Ingredients
The following ingredients have 8 Servings
- 200 g white flour, sifted
- 2 level tbsp icing sugar (or sugar ground in a coffee grinder)
- 60 ml / ¼ cup extra virgin olive oil
- pinch of salt
- 1 tsp ground cinnamon
- 3 ripe peaches, sliced evenly
- 2 tbsp peach or apricot jam (dissolved in 4 tbsp water)
- 2 cups almond meal
- 75 g sugar (I used raw cane brown sugar)
- 1 tsp ground cinnamon
- 3 tbsp / 45 ml of Amaretto or almond milk
- handful of chopped almonds, toasted
Instruction
- In a bowl, combine sifted flour, salt, cinnamon and icing sugar.
- Add olive oil and incorporate it into the flour mixture with your hands. Add the water tablespoon by tablespoon (I used 3 tbsp /45 ml - you may need a little less or more than I did depending on the absorbency of your flour). Combine into a dough, but do not knead. Roll a ½ cm thick circle of dough on a large piece of baking parchment. Place it on a tray and chill in the fridge for about 45-60 mins.

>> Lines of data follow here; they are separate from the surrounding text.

theorem standbyExit_keeps {r : State} {s : State} (h : Keeps r s) : Keeps r (standbyExit s) := by
  unfold standbyExit
  extract_lets v3_0 v3_1 v3_2
  have k6 : Keeps r v3_0 := commandVccf_keeps _ (State.withPower_keeps _ h)
  clear_value v3_0
  have k7 : Keeps r v3_1 := replayEdges_keeps (replayWakes_keeps (wakePads_keeps (enterMode_keeps _ k6)))
  clear_value v3_1
  have k8 : Keeps r v3_2 := Keeps.foldl _ _ (fun s8 x8 h8 => (laneResume_keeps _ h8)) k7
  clear_value v3_2
  exact Keeps.ite (Keeps.ite (fullLoad_keeps _ _ _ (State.withPower_keeps _ k6)) (faultCheck_keeps _ (takePoint_keeps k8))) h

theorem loseCaverns_keeps {r : State} {s : State} (h : Keeps r s) : Keeps r (loseCaverns s) := by
  unfold loseCaverns
  exact Keeps.foldl _ _ (fun s3 x3 h3 => (State.modCav_keeps _ _ (losePockets_keeps _ (wipeInterior_keeps _ h3)))) h

theorem sleepReached_keeps {r : State} (a0) (a1) {s : State} (h : Keeps r s) : Keeps r (sleepReached a0 a1 s) := by
  unfold sleepReached
  extract_lets v5_0 v5_1
  have k7 : Keeps r v5_0 := operateRails_keeps _ _ (enterMode_keeps _ (loseCaverns_keeps (jobLost_keeps h)))
  clear_value v5_0
  have k8 : Keeps r v5_1 := State.withPower_keeps _ k7
  clear_value v5_1
  exact Keeps.ite (wakeRails_keeps k8) k8

theorem railsOff_keeps {r : State} {s : State} (h : Keeps r s) : Keeps r (railsOff s) := by
  unfold railsOff
  split
  · exact sleepReached_keeps _ _ h
  · exact sleepReached_keeps _ _ h
  · exact h

theorem railsOn_keeps {r : State} {s : State} (h : Keeps r s) : Keeps r (railsOn s) := by
  unfold railsOn
  exact Keeps.ite (Keeps.ite (fullLoad_keeps _ _ _ h) (fullLoad_keeps _ _ _ h)) h

theorem pgTimeout_keeps {r : State} {s : State} (h : Keeps r s) : Keeps r (pgTimeout s) := by
  unfold pgTimeout
  exact Keeps.ite (operateRails_keeps _ _ (State.withPower_keeps _ (State.setBits_keeps _ _ _ h))) h

theorem pgRetry_keeps {r : State} {s : State} (h : Keeps r s) : Keeps r (pgRetry s) := by
  unfold pgRetry
  exact Keeps.ite (wakeRails_keeps h) h

theorem progTaken_keeps {r : State} {s : State} (h : Keeps r s) : Keeps r (progTaken s) := by
  unfold progTaken
  extract_lets v3_0
  refine Keeps.ite h ?_
  split
  · refine Keeps.ite ?_ ?_
    · assumption
    · refine Keeps.ite ?_ ?_
      · refine wakeRails_keeps ?_
        assumption
      · refine Keeps.ite ?_ (fullLoad_keeps _ _ _ h)
        assumption
  · assumption

theorem quietEntry_keeps {r : State} {s : State} (h : Keeps r s) : Keeps r (quietEntry s) := by
  unfold quietEntry
  extract_lets v3_0
  exact Keeps.ite (enterMode_keeps _ (Keeps.ite h (commandVccf_keeps _ h))) h

theorem aonTick_keeps {r : State} {s : State} (h : Keeps r s) : Keeps r (aonTick s) := by
  unfold aonTick
  extract_lets v3_0 v3_1 v3_2 v3_3
  have k7 : Keeps r v3_2 := State.setReg_keeps _ _ _ (Keeps.same h rfl)
  clear_value v3_2
  have k8 : Keeps r v3_3 := Keeps.ite (flagPwr_keeps _ k7) k7
  clear_value v3_3
  exact Keeps.ite (wakeLatch_keeps _ k8) k8

end Sys2Proof.Machine
end

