theorem readTrailer_keeps {r : State} {s : State} (h : Keeps r s) : Keeps r (readTrailer s) := by
  unfold readTrailer
  split
  · refine Keeps.ite h ?_
    split
    · exact h
    · split
      · exact failAny_keeps _ _ _ h
      · split
        · split
          · exact failFull_keeps _ _ _ h
          · extract_lets v26_0 v26_1
            have k28 : Keeps r v26_0 := State.withConf_same _ rfl rfl h
            clear_value v26_0
            have k29 : Keeps r v26_1 := Keeps.foldl _ _ (fun s29 x29 h29 => (State.modCav_keeps _ _ h29)) k28
            clear_value v26_1
            exact Keeps.ite (testRun_keeps _ _ _ _ _ (setCfgState_keeps _ k29)) (startBegin_keeps _ k29)
        · split
          · exact failLoad_keeps _ _ _ (State.withConf_same _ rfl rfl h)
          · extract_lets v26_0 v26_1 v26_2 v26_3 v26_4
            have k31 : Keeps r v26_0 := releaseRegion_keeps _ (State.withConf_same _ rfl rfl h)
            clear_value v26_0
            have k32 : Keeps r v26_1 := flagCfg_keeps _ (setPart_keeps _ _ _ k31)
            clear_value v26_1
            have k33 : Keeps r v26_3 := State.withConf_same _ rfl rfl h
            clear_value v26_3
            have k34 : Keeps r v26_4 := icpStatus_keeps _ _ _ (flagCfg_keeps _ (setPart_keeps _ _ _ k33))
            clear_value v26_4
            refine Keeps.ite ?_ (Keeps.ite (commitPart_keeps _ k34) k34)
            split
            · exact answer_keeps _ _ _ _ k32
            · exact k32
  · exact h

theorem startupTestOver_keeps {r : State} {s : State} (h : Keeps r s) : Keeps r (startupTestOver s) := by
  unfold startupTestOver
  exact startBegin_keeps _ (testClear_keeps h)

theorem loadRun_keeps {r : State} {s : State} (h : Keeps r s) : Keeps r (loadRun s) := by
  unfold loadRun
  split
  · extract_lets v8_0 v8_1 v8_2 v8_3 v8_4 v8_5 v8_6 v8_7 v8_8 v8_9 v8_10 v8_11 v8_12
    have k21 : Keeps r v8_1 := State.withConf_same _ rfl rfl h
    clear_value v8_1
    have k22 : Keeps r v8_2 := Keeps.foldl _ _ (fun s22 x22 h22 => (State.setField_keeps _ _ _ _ _ h22)) k21
    clear_value v8_2
    have k23 : Keeps r v8_3 := Keeps.foldl _ _ (fun s23 x23 h23 => (clearCause_keeps _ _ h23)) k22
    clear_value v8_3
    have k24 : Keeps r v8_4 := setCfgState_keeps _ (State.setField_keeps _ _ _ _ _ k23)
    clear_value v8_4
    have k25 : Keeps r v8_5 := State.setField_keeps _ _ _ _ _ (State.setField_keeps _ _ _ _ _ k24)
    clear_value v8_5
    have k26 : Keeps r v8_6 := State.setField_keeps _ _ _ _ _ k25
    clear_value v8_6
    have k27 : Keeps r v8_7 := State.setField_keeps _ _ _ _ _ k26
    clear_value v8_7
    have k28 : Keeps r v8_8 := State.setReg_keeps _ _ _ k27
    clear_value v8_8
    have k29 : Keeps r v8_9 := State.setReg_keeps _ _ _ k28
    clear_value v8_9
    have k30 : Keeps r v8_10 := flagCfg_keeps _ (enterMode_keeps _ k29)
    clear_value v8_10
    have k31 : Keeps r v8_11 := Keeps.ite (disableFailed_keeps k30) k30
    clear_value v8_11
    have k32 : Keeps r v8_12 := Keeps.foldl _ _ (fun s32 x32 h32 => (Keeps.ite h32 (laneEnable_keeps _ h32))) k31
    clear_value v8_12
    exact Keeps.ite h (Keeps.ite (replayWakes_keeps k32) k32)
  · exact h

theorem icpTake_keeps {r : State} {s : State} (h : Keeps r s) : Keeps r (icpTake s) :=
  h.same rfl

theorem icpRefuse_keeps {r : State} (a0) {s : State} (h : Keeps r s) : Keeps r (icpRefuse a0 s) := by
  unfold icpRefuse
  extract_lets v4_0
  have k5 : Keeps r v4_0 := icpStatus_keeps _ _ _ h
  clear_value v4_0
  exact Keeps.ite (State.withConf_same _ rfl rfl k5) k5

theorem icpFailVerified_keeps {r : State} (a0) (a1) {s : State} (h : Keeps r s) : Keeps r (icpFailVerified a0 a1 s) := by
  unfold icpFailVerified
  extract_lets v5_0
  have k6 : Keeps r v5_0 := failLoad_keeps _ _ _ h
  clear_value v5_0
  exact Keeps.ite (State.withConf_same _ rfl rfl k6) k6

theorem icpWords_keeps {r : State} (a0) (a1) (a2) {s : State} (h : Keeps r s) : Keeps r (icpWords a0 a1 a2 s) := by
  unfold icpWords
  extract_lets v6_0 v6_1 v6_2 v6_3
  exact Keeps.ite (failLoad_keeps _ _ _ h) (State.withConf_same _ rfl rfl h)

theorem icpBegin_keeps {r : State} (a0) {s : State} (h : Keeps r s) : Keeps r (icpBegin a0 s) :=
  h.same rfl

theorem icpDuring_keeps {r : State} (a0) (a1) (a2) {s : State} (h : Keeps r s) : Keeps r (icpDuring a0 a1 a2 s) := by
  unfold icpDuring
  extract_lets v6_0 v6_1
  exact Keeps.ite (failLoad_keeps _ _ _ (icpTake_keeps h)) (Keeps.ite (failLoad_keeps _ _ _ (icpTake_keeps h)) (Keeps.ite
    (failLoad_keeps _ _ _ (icpTake_keeps h)) (Keeps.ite (Keeps.ite (failLoad_keeps _ _ _ (icpTake_keeps h)) h) (Keeps.ite
    (icpWords_keeps _ _ _ (icpTake_keeps h)) (failLoad_keeps _ _ _ (icpTake_keeps h))))))

theorem icpIdle_keeps {r : State} (a0) (a1) {s : State} (h : Keeps r s) : Keeps r (icpIdle a0 a1 s) := by
  unfold icpIdle
  extract_lets v5_0 v5_1 v5_2 v5_3 v5_4
  have k10 : Keeps r v5_4 := icpBegin_keeps _ h
  clear_value v5_4
  exact Keeps.ite (icpRefuse_keeps _ h) (Keeps.ite (Keeps.ite (failLoad_keeps _ _ _ k10) k10) (icpWords_keeps _ _ _
    (icpBegin_keeps _ h)))

theorem icpStep_keeps {r : State} (a0) {s : State} (h : Keeps r s) : Keeps r (icpStep a0 s) := by
  unfold icpStep
  split
  · exact h
  · refine Keeps.ite h ?_
    split
    · exact Keeps.ite h (Keeps.ite h (icpDuring_keeps _ _ _ h))
    · extract_lets v14_0
      have k15 : Keeps r v14_0 := icpTake_keeps h
      clear_value v14_0
      refine Keeps.ite (Keeps.ite (State.withConf_same _ rfl rfl k15) k15) ?_
      split
      · exact Keeps.ite (icpFailVerified_keeps _ _ k15) (Keeps.ite (commitPart_keeps _ k15) (Keeps.ite (failLoad_keeps _
          _ _ k15) (icpFailVerified_keeps _ _ k15)))
      · exact icpIdle_keeps _ _ (icpTake_keeps h)

theorem sealedBegin_keeps {r : State} (a0) (a1) (a2) (a3) {s : State} (h : Keeps r s) : Keeps r (sealedBegin a0 a1 a2 a3 s) :=
    by
  unfold sealedBegin
  extract_lets v7_0 v7_1 v7_2
  have k10 : Keeps r v7_2 := setRegion_keeps _ (State.setReg_keeps _ _ _ h)
  clear_value v7_2
  exact Keeps.ite (failLoad_keeps _ _ _ k10) (Keeps.ite (failLoad_keeps _ _ _ k10) (State.withConf_same _ rfl rfl
    (setCause_keeps _ _ k10)))

theorem rewriteFrames_keeps {r : State} (a0) (a1) {s : State} (h : Keeps r s) : Keeps r (rewriteFrames a0 a1 s).2 := by
  induction a1 generalizing s with
  | nil => exact h
  | cons f l ih =>
    obtain ⟨a, ws, off⟩ := f
    unfold rewriteFrames
    extract_lets col minor
    split
    · exact h
    · exact ih (writeFrame_keeps _ _ _ _ _ _ h)

theorem revertEnd_keeps {r : State} (a0) (a1) (a2) {s : State} (h : Keeps r s) : Keeps r (revertEnd a0 a1 a2 s) := by
  unfold revertEnd
  extract_lets v6_0
  have k7 : Keeps r v6_0 := State.setReg_keeps _ _ _ h
  clear_value v6_0
  exact Keeps.ite (answer_keeps _ _ _ _ (flagCfg_keeps _ (setPart_keeps _ _ _ k7))) (answer_keeps _ _ _ _ (flagCfg_keeps _
    (setPart_keeps _ _ _ k7)))

theorem revertCavern_keeps {r : State} (a0) (a1) {s : State} (h : Keeps r s) : Keeps r (revertCavern a0 a1 s) := by
  unfold revertCavern
  split
  · exact answer_keeps _ _ _ _ h
  · extract_lets v10_0 v10_1 v10_2 v10_3 v10_4
    have k15 : Keeps r v10_0 := State.setReg_keeps _ _ _ (setRegion_keeps _ (endLoadOf_keeps _ _ h))
    clear_value v10_0
    have k16 : Keeps r v10_4 := setCause_keeps _ _ k15
    clear_value v10_4
    refine Keeps.ite (revertEnd_keeps _ _ _ k15) ?_
    split
    · rename_i _ _ _ m24_3 m24_4
      have k24 : Keeps r m24_3 := Keeps.ofPair m24_4 (rewriteFrames_keeps _ _ k16)
      exact revertEnd_keeps _ _ _ k24
    · rename_i _ m22_1 m22_2
      have k22 : Keeps r m22_1 := Keeps.ofPair m22_2 (rewriteFrames_keeps _ _ k16)
      split
      · exact revertEnd_keeps _ _ _ k22
      · exact revertEnd_keeps _ _ _ (clearCause_keeps _ _ (clearCause_keeps _ _ k22))

theorem progPulse_keeps {r : State} (a0) {s : State} (h : Keeps r s) : Keeps r (progPulse a0 s) := by
  unfold progPulse
  extract_lets v4_0
  refine Keeps.ite h ?_
  refine Keeps.ite (progTaken_keeps h) ?_
  refine Keeps.ite ?_ ?_
  · refine progTaken_keeps ?_
    unfold v4_0
    exact State.takeFree_keeps h
  · unfold v4_0
    exact State.takeFree_keeps h

theorem reprogWrite_keeps {r : State} (a0) {s : State} (h : Keeps r s) : Keeps r (reprogWrite a0 s) := by
  unfold reprogWrite
  exact Keeps.ite (fullLoad_keeps _ _ _ h) h

theorem streamWord_keeps {r : State} (a0) (a1) {s : State} (h : Keeps r s) : Keeps r (streamWord a0 a1 s) := by
  unfold streamWord
  split
  · exact Keeps.ite (State.withConf_same _ rfl rfl h) h
  · exact h

theorem loadStep_keeps {r : State} (a0) {s : State} (f0 : ∀ s, Keeps r s → Keeps r (a0 s)) (h : Keeps r s) : Keeps r (loadStep
    a0 s) := by
  unfold loadStep
  extract_lets v5_0
  have k6 : Keeps r v5_0 := f0 _ h
  clear_value v5_0
  exact Keeps.ite (Keeps.ite (faultCheck_keeps _ k6) k6) h

theorem bistTestEnd_keeps {r : State} (a0) (a1) (a2) (a3) {s : State} (h : Keeps r s) : Keeps r (bistTestEnd a0 a1 a2 a3 s) :=
    by
  unfold bistTestEnd
  extract_lets v7_0 v7_1
  have k9 : Keeps r v7_1 := testFill_keeps _ (testEnds_keeps _ _ _ _ h)
  clear_value v7_1
  exact Keeps.ite (Keeps.ite (startupTestOver_keeps k9) (Keeps.ite (fullLoad_keeps _ _ _ (testClear_keeps (testAnswer_keeps
    k9))) (testClear_keeps (testAnswer_keeps k9)))) k9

- Set the oven to 180º C. In a mixing bowl, combine almond meal, sugar and cinnamon to create the almond filling.
- Take chilled pastry out of the fridge. Put almond filling in the middle of the dough leaving 2 cm margin all around. Drizzle Amaretto all over the filling to moisten it. Arrange peach slices on the top and make sure there are no gaps in between the slices.
- Crimp the pastry around the fruit in a rustic fashion. You can trim uneven edges if you want.
- Using a pastry brush, apply apricot glaze to the pastry and fruit to give the pastry a nice shine and to prevent the fruit from drying out. Leave half of the glaze for later.
- Protect the top with a piece of kitchen foil and bake for about 60-70 mins, depending on how dark you like your pastry. After 45 minutes, remove the foil from the top to allow the pastry to brown.
- Once the galette is out of the oven, apply apricot glaze to the pastry to give it a bit of a shine. Scatter toasted almonds on top.